You are, naturally, making your plans to come
and see She Stoops to Conquer, which is being directed by HimSelf and begins
playing at Philadelphia’s historic Powel House tonight at 7.
Here is our very first (glowing) review (The critic came to our final dress
rehearsal; the show was already this good then.):
If you want to come tonight, there are still
a few half-price tickets available on Funsaver:
Info is available at the SitOnMyFaceBook
event here:
…and regular tickets are available here:
See you there!
That is all.
Here is the link with which you may share Our
Aries video with both of your friends: https://youtu.be/saxvaR85vYU
Moving on, didja know that We have been
e-pisstling e-pissodes of these e-pisstles in one form or another since
2001? And that the earliest dead-tree
archival records from 2004 are now TEN YEARS OLD, and can be found (for a small
fee) here: http://www.lulu.com/shop/eric-singel/erics-daily-horoscope-2004/paperback/product-300894.html
?
Thank Gawd We didn’t stray from the point.

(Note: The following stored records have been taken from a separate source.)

theorem Drew.trans {s t u : State} {n k : Nat} (h : Drew s t n) (l : Drew t u k) : Drew s u (n + k) where
  drawCount := by rw [l.drawCount, h.drawCount, Nat.add_assoc]
  drawAt j := by rw [l.drawAt, h.drawAt, Nat.add_assoc]
  noReset := h.noReset_add l.noReset
  deviceWait := by rw [l.deviceWait, h.waitAfter]

/-- Updates that make no access. -/
theorem Drew.same {s t u : State} {n : Nat} (h : Drew s t n) (hdraws : u.draws = t.draws)
    (hcount : u.drawCount = t.drawCount) (hwait : u.deviceWait = t.deviceWait) : Drew s u n :=
  h.trans (drew_zero hdraws hcount hwait)

theorem Drew.check {s t : State} {n : Nat} (h : Drew s t n) (b : Bool) (f : AnomFlag) : Drew s (t.check b f) n :=
  h.same (by simp) (by simp) (by simp)

theorem Drew.setHead {s t : State} {n : Nat} (h : Drew s t n) (b : Bytes) : Drew s (t.setHead b) n := h.same rfl rfl rfl

theorem Drew.setPay {s t : State} {n : Nat} (h : Drew s t n) (b : Bytes) : Drew s (t.setPay b) n := h.same rfl rfl rfl

theorem Drew.takeBody {s t : State} {n : Nat} (h : Drew s t n) (len m : Byte) (body : Bytes) :
    Drew s (t.takeBody len m body) n :=
  h.same (by simp [State.takeBody]) (by simp [State.takeBody]) (by simp [State.takeBody])

theorem ResetAt.after {s t u : State} {n k : Nat} (h : Drew s t n) (hu : ResetAt t u k) : ResetAt s u (n + k) where
  drawCount := by rw [hu.drawCount, h.drawCount, Nat.add_assoc, Nat.add_assoc]
  noReset := h.noReset_add hu.noReset
  reset := h.drawAt k ▸ hu.reset

/-- A read that returns. -/
theorem drew_rxRead_got {s t : State} {n : Nat} {r : Bytes} (h : s.rxRead n = .got r t) : Drew s t 1 := by
  obtain ⟨hreset, -, -, rfl⟩ := rxRead_got s n r t h
  exact drew_one rfl rfl hreset rfl

/-- The access of which the next draw asserts the reset input. -/
theorem resetAt_zero {s t : State} (hreset : s.nextDraw.reset = true) (hcount : t.drawCount = s.drawCount + 1) :
    ResetAt s t 0 where
  drawCount := hcount
  noReset _ hk := absurd hk (Nat.not_lt_zero _)
  reset := nextDraw_eq_drawAt s ▸ hreset

theorem resetAt_rxRead_abandoned {s t : State} {n : Nat} (h : s.rxRead n = .abandoned t) : ResetAt s t 0 := by
  obtain ⟨hreset, rfl⟩ := rxRead_abandoned s n t h
  exact resetAt_zero hreset rfl

/-! ### The draws of a parse -/

/-- A parse from `s` makes at most `m` reads: a result comes of reads without reset, and a reset has met the last read of
a parse that is abandoned. -/
structure Parse.Draws (s : State) (m : Nat) (P : Parse) : Prop where
  returned : ∀ t e, P.EndsIn t e → ∃ n, n ≤ m ∧ Drew s t n
  abandoned : ∀ t, P = .abandoned t → ∃ n, ResetAt s t n

theorem draws_of_endsIn {s t : State} {P : Parse} {e : Ending} {n m : Nat} (h : P.EndsIn t e) (hn : n ≤ m)
    (hd : Drew s t n) : P.Draws s m where
  returned u e' hu := by
    obtain rfl : t = u := h.state.symm.trans hu.state
    exact ⟨n, hn, hd⟩
  abandoned u hu := by
    rw [hu] at h
    cases h

theorem draws_of_abandoned {s t : State} {n m : Nat} (h : ResetAt s t n) : (Parse.abandoned t).Draws s m where
  returned _ _ hu := nomatch hu
  abandoned u hu := by
    cases hu
    exact ⟨n, h⟩

theorem draws_of_hung (s t : State) (m : Nat) : (Parse.hung t).Draws s m where
  returned _ _ hu := nomatch hu
  abandoned _ hu := nomatch hu

/-- The reads of a parse come behind those already made. -/
theorem Parse.Draws.after {s t : State} {n m : Nat} {P : Parse} (hd : Drew s t n) (h : P.Draws t m) :
    P.Draws s (n + m) where
  returned u e hu := by
    obtain ⟨k, hk, hdrew⟩ := h.returned u e hu
    exact ⟨n + k, by omega, hd.trans hdrew⟩
  abandoned u hu := by
    obtain ⟨k, hreset⟩ := h.abandoned u hu
    exact ⟨n + k, hreset.after hd⟩

theorem Parse.Draws.mono {s : State} {m k : Nat} {P : Parse} (h : P.Draws s m) (hk : m ≤ k) : P.Draws s k where
  returned t e ht := by
    obtain ⟨n, hn, hd⟩ := h.returned t e ht
    exact ⟨n, hn.trans hk, hd⟩
  abandoned := h.abandoned

theorem draws_parsePostamble (s : State) : s.parsePostamble.Draws s 1 := by
  unfold State.parsePostamble
  split
  next t h => exact draws_of_endsIn (.parseError t) le_rfl (drew_rxRead_got h)
  next x r t h => exact draws_of_endsIn (.payload _ _) le_rfl ((drew_rxRead_got h).check ..)
  next t h => exact draws_of_abandoned (resetAt_rxRead_abandoned h)
  next t h => exact draws_of_hung s t 1

theorem draws_parseBody (s : State) (len m : Byte) : (s.parseBody len m).Draws s 2 := by
  have hcheck : Drew s (s.check (m == Config.deviceMarker) .marker) 0 := drew_zero (by simp) (by simp) (by simp)
  unfold State.parseBody
  split
  next body t h =>
    have hread : Drew s t 1 := hcheck.trans (drew_rxRead_got h)
    split
    · exact draws_of_endsIn (.parseError t) (by omega) hread
    · exact (draws_parsePostamble _).after (hread.takeBody len m body)
  next t h => exact draws_of_abandoned ((resetAt_rxRead_abandoned h).after hcheck)
  next t h => exact draws_of_hung s t 2

theorem draws_parseHead (s : State) (b0 b1 b2 len c m : Byte) : (s.parseHead b0 b1 b2 len c m).Draws s 2 := by
  have hcheck : Drew s ((s.check ([b0, b1, b2] == Config.preamble) .pre).check (lcsOk len c) .lcs) 0 :=
    drew_zero (by simp) (by simp) (by simp)
  unfold State.parseHead
  split
  · exact ((draws_parsePostamble _).after (hcheck.setPay [])).mono (Nat.le_succ 1)
  · exact (draws_parseBody _ len m).after hcheck

theorem draws_parseFrame (s : State) : s.parseFrame.Draws s 3 := by
  unfold State.parseFrame
  split
  next t h => exact draws_of_endsIn (.noResponse _) (by omega) ((drew_rxRead_got h).setHead _)
  next b0 b1 b2 len c m t h =>
    exact (draws_parseHead _ b0 b1 b2 len c m).after ((drew_rxRead_got h).setHead _)
  next r t _ _ h => exact draws_of_endsIn (.parseError _) (by omega) ((drew_rxRead_got h).setHead _)
  next t h => exact draws_of_abandoned (resetAt_rxRead_abandoned h)
  next t h => exact draws_of_hung s t 3

/-! ### The draws of a call -/

/-- The flush is an access. -/
theorem drew_awaitAck {s : State} (hreset : s.nextDraw.reset = false) (c : Byte) (a : Bytes) (tmo : Duration) :
    Drew s (s.awaitAck c a tmo) 1 := drew_one rfl rfl hreset rfl

/-- Before its head read a call has made two accesses. -/
theorem drew_awaitResponse {s u : State} {c : Byte} {a r : Bytes} {tmo : Duration} (hreset : s.nextDraw.reset = false)
    (hack : (s.awaitAck c a tmo).ackCheck = .got r u) : Drew s u.awaitResponse 2 := by
  obtain ⟨w, hw, rfl⟩ := ackCheck_got _ r u hack
  exact (((drew_awaitAck hreset c a tmo).trans (drew_rxRead_got hw)).check ..).same rfl rfl rfl

/-- Behind its response a call has made three accesses to five. -/
theorem drew_response {s u v : State} {c : Byte} {a r : Bytes} {tmo : Duration} {e : Ending}
    (hreset : s.nextDraw.reset = false) (hack : (s.awaitAck c a tmo).ackCheck = .got r u)
    (hP : u.awaitResponse.parseFrame.EndsIn v e) : ∃ n, n ≤ 3 ∧ Drew s v (2 + n) := by
  obtain ⟨n, hn, hd⟩ := (draws_parseFrame u.awaitResponse).returned v e hP
  exact ⟨n, hn, (drew_awaitResponse hreset hack).trans hd⟩

/-! ### The wait state behind a call -/

/-- The endings of a parse (43_frame_parse.md, opening). -/
theorem Parse.EndsIn.ending_cases {P : Parse} {t : State} {e : Ending} (h : P.EndsIn t e) :
    (∃ p, e = .ok p) ∨ e = .noResponse ∨ e = .fail .parseError := by
  cases h with
  | payload p => exact .inl ⟨p, rfl⟩
  | noResponse => exact .inr (.inl rfl)
  | parseError => exact .inr (.inr rfl)

/-- A payload is delivered or withheld; either way its call ends neither with `NoResponse` nor with `PARSE_ERROR`. -/
theorem strictEnding_not_aborted (strict : Bool) (anom : BitVec 6) (p : Bytes) :
    ¬ (strictEnding strict anom p = .noResponse ∨ strictEnding strict anom p = .fail .parseError) := by
  rcases strictEnding_cases strict anom p with hok | ⟨-, -, hfail⟩
  · simp [hok]
  · simp [hfail]

end Sys2Proof.Machine

namespace Sys2Proof.Proofs

open Sys2Proof.Machine

/-- Settles O37: only a parsed payload is acknowledged, and the last draw before has left the device waiting. -/
theorem abortedCallLeavesTheDeviceWaiting : Obligations.AbortedCallLeavesTheDeviceWaiting := by
  intro c a tmo s t ha hreset hwaits hx
  obtain ⟨r, u, v, e, hack, hP, rfl⟩ := (transact_returns ha hreset hx).endsIn
  obtain ⟨n, hn, hdrew⟩ := drew_response (noReset_nextDraw hreset) hack hP
  have hwait : v.deviceWait = true := by
    rw [hdrew.deviceWait, Nat.add_comm]
    exact hwaits (n + 1) (by omega)
  rw [closeCall_result]
  obtain ⟨p, rfl⟩ | rfl | rfl := hP.ending_cases
  · rw [closeCall_deviceWait]
    exact iff_of_false Bool.false_ne_true (strictEnding_not_aborted v.strict v.anom p)
  · exact iff_of_true hwait (.inl rfl)
  · exact iff_of_true hwait (.inr rfl)

end Sys2Proof.Proofs

/-! SUPPORT. Reset (70_reset_and_hazards.md R157): how a reset input ends the operation that it meets, and at which accesses
of a parse and of a call it can meet one. -/

namespace Sys2Proof.Machine

/-! ### The listed values -/

theorem reset_listed : State.reset.ResetListed := ⟨rfl, rfl, rfl, rfl, rfl, rfl, rfl, rfl, rfl, rfl, rfl⟩

theorem resetBlock_listed (s : State) : s.resetBlock.ResetListed :=
  ⟨rfl, rfl, rfl, rfl, rfl, rfl, rfl, rfl, rfl, rfl, rfl⟩

theorem readResult_resetBlock (s : State) : s.resetBlock.readResult = none := rfl

theorem readResult_of_valid {s : State} (h : s.resultValid = true) : s.readResult = some s.result := by
  rw [State.readResult, if_pos h]

/-! ### How the reset input ends an operation -/

theorem ResetAt.onTheWay {s t : State} {n : Nat} (h : ResetAt s t n) : s.ResetOnTheWay t :=
  ⟨n, by rw [h.drawCount]; omega, h.reset⟩

theorem Drew.not_onTheWay {s t : State} {n : Nat} (h : Drew s t n) : ¬ s.ResetOnTheWay t := by
  rintro ⟨k, hk, hreset⟩
  have hnone := h.noReset k (by have := h.drawCount; omega)
  rw [hreset] at hnone
  cases hnone

/-- An operation of `s` has ended: with a result, at none of its accesses a reset; or abandoned by the reset at its last
access, these bytes having been on their way to the device. -/
inductive EndsOrAbandoned (s : State) (onTheWay : Bytes) : State → Prop where
  | ended (v t : State) (n : Nat) (hd : Drew s v n) (hcount : t.drawCount = v.drawCount)
      (hvalid : t.resultValid = true) : EndsOrAbandoned s onTheWay t
  | abandoned (v : State) (n : Nat) (hreset : ResetAt s v n) (hchannel : v.txSent ++ v.txUnsent = onTheWay)
      (hinputs : v.inputs = s.inputs) : EndsOrAbandoned s onTheWay v.resetBlock

section
variable {s t : State} {onTheWay : Bytes} (h : EndsOrAbandoned s onTheWay t)
include h

/-- There is no result exactly if a reset was asserted on the way. -/
theorem EndsOrAbandoned.readResult_eq_none : t.readResult = none ↔ s.ResetOnTheWay t := by
  cases h with
  | ended v _ n hd hcount hvalid =>
    have hway : ¬ s.ResetOnTheWay t := by
      rw [State.ResetOnTheWay, hcount]
      exact hd.not_onTheWay
    exact iff_of_false (by simp [readResult_of_valid hvalid]) hway
  | abandoned v n hreset => exact iff_of_true (readResult_resetBlock v) hreset.onTheWay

****************************************
In celebrity birthday
news , Our celebrity birthday website informs Us that it is Hugh Hefner’s
birthday. It also informs Us that he is
still alive. We were quite convinced
that he was dead.
·
Aries You're usually pretty
good at following instructions, but what you're doing now is not what anyone
had in mind when they instructed you to "boogie down."
·
Taurus The
problems you have may be insignificant next to those of starving millions, but
you can't help thinking that at least their problems will be over soon.
·
Gemini Expressing
yourself clearly has never been your strong point, so it should come as no
surprise that it'll take a few readings before people stop laughing and realize
it's your suicide note.
·
Cancer Just
because other people get away with being tremendous snobs doesn't mean you can,
too, mostly because you're not as good as they are.
·
Leo There's absolutely no
reason you can't become successful and happy in the next six months, which will
make it all that much sadder when you don't.
·
Virgo You'll answer an ad
seeking participants in the Most Dangerous Game, but it turns out they mean
Scrabble played against an extremely well-armed logophile.
·
Libra For the third year in
a row, no one responds to your well-meaning letters concerning what you
consider to be fairly large errors in just about everything.
·
Scorpio There's
nothing in the world like a post-coital smoke, or so all the former lovers
you've driven to smoke through sheer frustration keep telling you.
·
Sagittarius Change
is right around the corner for you, and it's raising a nine-iron above its head
and watching your shadow grow larger as you approach.
·
Capricorn Look,
just because someone puts a diving board somewhere doesn't mean you have to
jump off it in order to fulfill the social contract.
·
Aquarius Letting
your fists speak for you turns out to be a good idea after all, as they make
some excellent points and reach a mutually satisfying conclusion that your mind
would never have come up with.
·
Pisces Romantic
success is coming at you fast, and will soon leave you battered, broken, and
crawling through the burning wreckage of your life as it passes over you
without even slowing down.
Namaste, MotherFuckers.
In gaseousness,
Starzina Starfish-Browne
(Your Your-O-Scopes:
(Meanwhile, why We didn’t think
of this sooner, We’ve got no idea, but better laid than necking, as they say
(and how right they are!). For real live actual ass(tromlaogical)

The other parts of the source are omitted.